Il y a d’autres titres tels « Pow Pow » notamment sponsorisé par la Mairie de Delmas, « Mete Zam Anlè », « Yon Ganster » tous trois de S.A.L en collaboration avec Izolan, on peut aussi citer « Dechaje » de Fantom qui vend la possession d’une arme comme une finalité sociale.

Capture d’écran videoclip «Pow Pow » de SAL

Mais ces types de produits et de tendances si prisés dans la sphère musicale du Rap en Haïti tendent à disparaître avec la prolifération des  réels groupes armés qui quelque part ont reçu le support moral des rappeurs en guise de récompense à ce qu’ils sont devenus dans la société, ou à ce que la société a voulu qu’ils soient devenus. Mais cette appréciation ne va pas en sens unique, en signe de reconnaissance pour ces musiques, certains bandits notoires ont même emprunté le nom de certaines vedettes du Rap haïtien tout comme le rap américain.

Si la loi ne réprime pas les messages violents à cause de la liberté d’expression, la société par contre est restée indifférente en laissant les plus jeunes se livrer à cette envie de reproduire cette violence jusqu’à s’identifier aux pires menaces de la société d’aujourd’hui, les gangs armés, presqu’exemple de réussite sociale puisqu’ils font de l’argent facile et ils sont craints !

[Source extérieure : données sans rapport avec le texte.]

/-! ## A beacon outside the entry and the final beacon's wait (R189) -/

/-- A state that differs from a rested one in the users of a brief run and in what follows the end of a transmission. -/
theorem finish_of_beacon_done {v : State} (h : s.Rested) (hset : v.Settled) (huc : v.uc = s.uc) (hstanding : v.mc.standing = s.mc.standing)
    (hcs : v.cs = s.cs) (htwm : v.twm = s.twm) (hhanded : v.mc.handed = s.mc.handed) (hwaits : v.waits) :
    ∃ a b m, finish v = (syncOsc v).setLc { v.lc with access := a, busy := b, attempt := m } := by
  have hmodem : v.ModemRests := by
    have hrests := h.modem
    unfold State.ModemRests State.awake at *
    rwa [huc, hstanding, hcs]
  have hbus : (syncOsc v).BusRests := by
    have hstwm : (syncOsc v).twm = s.twm := by rw [(syncOsc_leaves v).2.2.2.2.2.2.2.2.2.2.2.2.2.1, htwm]
    unfold State.BusRests
    rw [hstwm]
    rcases h.bus with hb | hb | hb
    · exact .inl hb
    · exact .inr (.inl (syncOsc_handed_of_false (by rw [hhanded]; exact hb)))
    · exact .inr (.inr hb)
  obtain ⟨a, b, m, hkick⟩ := lcKick_of_waits (s := syncOsc v) (waits_congr (by simp) (by simp) (by simp) (by simp) hwaits)
  refine ⟨a, b, m, ?_⟩
  rw [finish_eq_follow hset, modemKick_of_rests v hmodem, twKick_of_rests _ hbus, hkick]
  simp

/-- The users of a brief run behind the end of a beacon (R189). -/
def State.usersBehind (s : State) (mark : BeaconMark) : BriefUsers :=
  if mark = .ordinary ∧ s.lc.slots.beacon = none then { s.mc.users with beacon := none } else s.mc.users

theorem beaconComplete_outside {mark : BeaconMark} (hentry : mark = .entry → s.mc.standing ≠ .entering)
    (hfinal : mark = .final → s.mc.standing ≠ .finalBeacon) :
    beaconComplete mark s = s.setMc { s.mc with users := s.usersBehind mark } := by
  have hself : s = s.setMc { s.mc with users := s.mc.users } := rfl
  unfold beaconComplete State.usersBehind
  cases mark with
  | entry =>
    dsimp only
    rw [if_neg (by simpa using hentry rfl), if_neg (by simp)]
    exact hself
  | final =>
    dsimp only
    rw [if_neg (by simpa using hfinal rfl), if_neg (by simp)]
    exact hself
  | ordinary =>
    dsimp only
    cases hb : s.lc.slots.beacon with
    | none => simp
    | some q => simpa using hself

/-! ## The end of a report segment (R203) -/

theorem reportCompletion_report {current last : Bool} : reportCompletion (.report current last) s =
    if current then (if last then csEnd s else csNext s) else s := rfl

theorem csEnd_of_none (h : s.cs.pending = none) : csEnd s = s := by
  unfold csEnd
  rw [h]

theorem csNext_of_none (h : s.cs.pending = none) : csNext s = s := by
  unfold csNext
  rw [h]

theorem csEnd_of_some {q : ServiceReq} (h : s.cs.pending = some q) :
    csEnd s = if q.code = 5 then restart (s.setCs { s.cs with pending := none }) else s.setCs { s.cs with pending := none } := by
  unfold csEnd
  rw [h]

/-- The end of a step that changes the request only, behind the end of a transmission. -/
theorem finish_done_slots {v : State} (hset : v.Settled) (hlc : v.lc.slots = s.lc.slots) (hquiet : v.lc.quietSince = v.now)
    (htx : v.lc.tx = none) : (finish v).lc.tx = none ∧ (finish v).lc.slots = s.lc.slots := by
  obtain ⟨a, b, m, hflc⟩ := finish_lc_of_waits hset (waits_of_now hquiet)
  rw [hflc]
  exact ⟨htx, hlc⟩

/-! ## RESTART behind its last segment (R205) -/

theorem twKick_count_of_sda (h : s.pins.sda = true) : (twKick s).count c = s.count c := by
  by_cases hc : c = .busRecoveries
  · subst hc
    unfold twKick
    split
    · split
      · next x _ =>
        obtain ⟨-, -, -, -, -, hcount⟩ := twStart_facts (s := s) (x := x)
        rw [hcount, if_neg (by simp [h])]
      · rfl
    · rfl
  · exact twKick_count hc

/-- RESTART of an awake station on the fast source, its request being over. -/
theorem restart_of_awake (h : s.awake = true) : restart s = enterLoading (restartValues s) := by
  have hstanding : s.mc.standing ≠ .crystalWait := by
    intro hs
    rw [State.awake, hs] at h
    cases h
  have hloading : (restartValues s).mc.standing = .loading := by
    simp [restartValues, ModeCtl.restart, hstanding]
  unfold restart
  dsimp only
  rw [hloading]
  rfl

theorem restartValues_count (hc : c ≠ .calibrationDiscards) : (restartValues s).count c = s.count c := by
  have hbump : (bumpIf s.tb.calWindow.isSome .calibrationDiscards s).count c = s.count c := by simp [hc.symm]
  exact hbump

theorem enterLoading_same : (enterLoading s).lc = s.lc ∧ (enterLoading s).uc = s.uc ∧ (enterLoading s).counters = s.counters ∧
    (enterLoading s).pins = s.pins := by
  unfold enterLoading runFast
  dsimp only
  (repeat' split) <;> exact ⟨rfl, rfl, rfl, rfl⟩

/-- The end of the step that restarts: the link is idle, no counter moves. -/
theorem finish_loading_rest (hslots : s.lc.slots = .empty) :
    (∃ a b m, (finish (enterLoading s)).lc = { s.lc with access := a, busy := b, attempt := m }) ∧
    (finish (enterLoading s)).uc = s.uc ∧
    ∀ c : Counter, (c = .busRecoveries → s.pins.sda = true) → (finish (enterLoading s)).count c = s.count c := by
  obtain ⟨hlc, huc, hcounters, hpins⟩ := enterLoading_same (s := s)
  have hstarting : (enterLoading s).reported.starting := by
    have h := enterLoading_starting (s := s)
    exact h
  have hawake : (enterLoading s).reported.awake = false := by
    unfold State.awake
    rcases hstarting with h | h <;> rw [h] <;> rfl
  obtain ⟨v, hv⟩ : ∃ v, v = (enterLoading s).reported := ⟨_, rfl⟩
  have hvlc : v.lc = s.lc := by rw [hv]; exact hlc
  have hvuc : v.uc = s.uc := by rw [hv]; exact huc
  have hvpins : v.pins = s.pins := by rw [hv]; exact hpins
  have hvcount (c : Counter) : v.count c = s.count c := by rw [hv]; exact count_of_counters_eq hcounters
  rw [← hv] at hawake
  have hwaits : (twKick (syncOsc v)).waits := by
    left
    rw [show (twKick (syncOsc v)).lc = v.lc by simp, hvlc, hslots]
    rfl
  obtain ⟨a, b, m, hkick⟩ := lcKick_of_waits hwaits
  have hfinish : finish (enterLoading s) = lcKick (twKick (syncOsc v)) := by
    rw [finish_of_starting enterLoading_starting, ← hv, finish_eq_follow (by rw [hv]; exact reported_settled),
      modemKick_of_not_awake hawake]
  rw [hfinish, hkick]
  refine ⟨⟨a, b, m, ?_⟩, ?_, fun c hc => ?_⟩
  · rw [show (twKick (syncOsc v)).lc = v.lc by simp, hvlc]
    rfl
  · rw [← hvuc]
    simp
  · show (twKick (syncOsc v)).count c = _
    rw [← hvcount c, ← syncOsc_count (s := v) (c := c)]
    by_cases hbus : c = .busRecoveries
    · exact twKick_count_of_sda (by simpa [hvpins] using hc hbus)
    · exact twKick_count hbus

end

end Sys2Proof.Machine

section
open Sys2Proof Sys2Proof.Machine
set_option Elab.async false

/-- The second part of O29: a beacon outside the entry and the final beacon's wait. -/
theorem beacon_end_leaves_users (s : State) (f : TxFrame) (mark : BeaconMark) (hrest : s.Rested) (htx : s.lc.tx = some f)
    (hstamp : f.stamp.isSome) (howner : f.owner = .beacon mark) (hentry : mark = .entry → s.mc.standing ≠ .entering)
    (hfinal : mark = .final → s.mc.standing ≠ .finalBeacon) :
    ∃ t, exec .transmissionEnd s = .next t ∧ t.lc.tx = none ∧ t.lc.quietSince = s.now ∧ t.lc.slots = s.lc.slots ∧
      t.count .framesSent = min (s.count .framesSent + 1) 65535 ∧ t.mc.standing = s.mc.standing ∧
      t.mc.users = (if mark = .ordinary ∧ s.lc.slots.beacon = none then { s.mc.users with beacon := none } else s.mc.users) ∧
      (s.tb.source = .slow → t.mc.users = BriefUsers.empty → t.mc.osc = none) ∧
      t.tb = s.tb ∧ t.rmu = s.rmu ∧ t.peers = s.peers ∧ t.tau = s.tau ∧ t.si = s.si ∧ t.td = s.td ∧ t.cu = s.cu ∧ t.bm = s.bm ∧
      t.hc = s.hc ∧ t.cs = s.cs := by
  obtain ⟨v, hv⟩ : ∃ v, v = (txDone s).setMc { s.mc with users := s.usersBehind mark } := ⟨_, rfl⟩
  have hdone : reportCompletion f.owner (txDone s) = v := by
    rw [howner, hv]
    exact beaconComplete_outside (s := txDone s) hentry hfinal
  have hvset : v.Settled := by rw [hv]; exact hrest.settled
  have hsame : v.uc = s.uc ∧ v.mc = { s.mc with users := s.usersBehind mark } ∧ v.cs = s.cs ∧ v.twm = s.twm ∧ v.cu = s.cu ∧
      v.tb = s.tb ∧ v.rmu = s.rmu ∧ v.peers = s.peers ∧ v.tau = s.tau ∧ v.si = s.si ∧ v.td = s.td ∧ v.bm = s.bm ∧ v.hc = s.hc ∧
      v.lc = { s.lc with tx := none, quietSince := s.now } := by
    rw [hv]
    exact ⟨rfl, rfl, rfl, rfl, rfl, rfl, rfl, rfl, rfl, rfl, rfl, rfl, rfl, rfl⟩
  obtain ⟨hvuc, hvmc, hvcs, hvtwm, hvcu, hvtb, hvrmu, hvpeers, hvtau, hvsi, hvtd, hvbm, hvhc, hvlc⟩ := hsame
  have hvcount : v.count .framesSent = min (s.count .framesSent + 1) 65535 := by
    rw [← (txDone_facts (s := s)).2.2.2.2.2.2.2.2.2.1, hv]
    rfl
  have hwaits : v.waits := waits_of_now (by
    have hnow : v.now = s.now := congrArg Timebase.elapsed hvtb
    rw [hvlc, hnow])
  obtain ⟨a, b, m, hfinish⟩ := finish_of_beacon_done hrest hvset hvuc (by rw [hvmc]) hvcs hvtwm (by rw [hvmc]) hwaits
  have hcu : (finish v).cu = s.cu := by rw [hfinish, ← hvcu]; simp
  have hlc : (finish v).lc = { v.lc with access := a, busy := b, attempt := m } := by rw [hfinish]; rfl
  obtain ⟨-, -, htb, hrmu, hpeers, htau, hsi, htd, hbm, hhc, hcs, -⟩ := finish_leaves_settled v hvset
  refine ⟨finish v, by rw [exec_transmissionEnd htx hstamp, hdone], ?_, ?_, ?_, (finish_count hvset).trans hvcount, ?_, ?_,
    fun hslow hempty => ?_, htb.trans hvtb, hrmu.trans hvrmu, hpeers.trans hvpeers, htau.trans hvtau, hsi.trans hvsi, htd.trans hvtd,
    hcu, hbm.trans hvbm, hhc.trans hvhc, hcs.trans hvcs⟩
  · rw [hlc, hvlc]
  · rw [hlc, hvlc]
  · rw [hlc, hvlc]
  · rw [finish_standing hvset, hvmc]
  · rw [finish_users hvset, hvmc]
    rfl
  · rw [finish_users hvset] at hempty
    rw [(finish_osc hvset).1]
    exact (syncOsc_osc_of_slow (by rw [hvtb]; exact hslow) (by rw [hempty]; rfl)).1

end

/-! PROOFS. The counters of a report segment, and the next segment of a request. -/
namespace Sys2Proof.Machine
set_option Elab.async false

section
variable {s t u : State} {c : Counter}

/-! ## COUNTERS segments (R204) -/

theorem counters_toList : s.counters.toList = (List.finRange 102).map (fun i => s.counters[i]) := by
  apply List.ext_getElem
  · simp
  · intro i h h'
    simp

theorem countersOf_eq (segment : Nat) (cs : List Counter)
    (hcs : (((List.finRange 102).drop (38 * segment)).take 38) = cs.map Counter.idx) :
    countersOf segment s.counters.toList = cs.map s.count := by
  unfold countersOf
  rw [counters_toList, ← List.map_drop, ← List.map_take, hcs, List.map_map]
  rfl

theorem build_counters_data {q : ServiceReq} {segment : Nat} (hcode : q.code = 4) (hresume : q.resume = .counters segment)
    (cs : List Counter) (hcs : (((List.finRange 102).drop (38 * segment)).take 38) = cs.map Counter.idx) :
    (s.build q).data = cs.flatMap (fun k => [BitVec.ofNat 8 (s.count k / 256), BitVec.ofNat 8 (s.count k)]) ∧
    (s.build q).last = decide (2 ≤ segment) := by
  have hbuild : s.build q = s.buildCounters segment := by
    unfold State.build
    rw [hcode, hresume]
    rfl
  rw [hbuild]
  refine ⟨?_, rfl⟩
  show (countersOf segment s.counters.toList).flatMap (be 2) = _
  rw [countersOf_eq segment cs hcs, List.flatMap_map]
  exact List.flatMap_congr fun k _ => be_two _

/-- The counters behind the clear option (R204). -/
def State.cleared (s : State) (segment : Nat) : Vector Nat 102 := s.counters.mapIdx (fun i n => if i / 38 = segment then 0 else n)

theorem clearCounters_eq (segment : Nat) :
    ∃ x, clearCounters segment s = (s.setCounters (s.cleared segment)).setLc { s.lc with idConflict := x } := by
  unfold clearCounters
  dsimp only
  split
  · exact ⟨false, rfl⟩
  · exact ⟨s.lc.idConflict, rfl⟩

theorem getElem_cleared (segment : Nat) : (s.cleared segment)[c.idx] = if c.idx.val / 38 = segment then 0 else s.count c := by
  unfold State.cleared
  rw [Fin.getElem_fin, Vector.getElem_mapIdx]
  rfl

/-! ## The next segment (R203) -/

/-- The request behind a segment that has been built. -/
def ServiceReq.after (q : ServiceReq) (b : Built) : ServiceReq :=
  { q with nextSegment := (q.nextSegment + 1) % 128, resume := b.resume, held := false }

/-- The state once the next segment of a request is built. -/
def State.segmentBuilt (s : State) (q : ServiceReq) : State :=
  let t := if q.code = 4 && q.argument % 2 = 1 then clearCounters q.resume.segment s else s
  (t.setFreeDrawn (t.freeDrawn + (s.build q).free)).setCs { t.cs with pending := some (q.after (s.build q)) }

Il faut quand même souligner que si nous sommes quelque peu surpris par la tournure de la situation de l’insécurité dans le pays aujourd’hui, la plupart des rappeurs haïtiens ont quand même fait tout leur possible pour nous habituer à ce cauchemar à travers la violence, le mépris pour la vie humaine et pour la loi qu’ils affichent avec satisfaction dans leurs musiques et leurs vidéoclip. Il faut aussi noter qu’aucun quartier résidentiel ne figure dans ces types de vidéo, faut-il croire que ces artistes qui se font auxiliaires des gangs armés ont sciemment vendu la violence armée aux quartiers populaires ?

A ceux qui auront la brillante idée pour soutenir que ces artistes ne faisaient que peindre la réalité des quartiers populaires, merci de prendre le temps d’établir la différence entre peindre une réalité et s’identifier à cette réalité pour la mettre en valeur.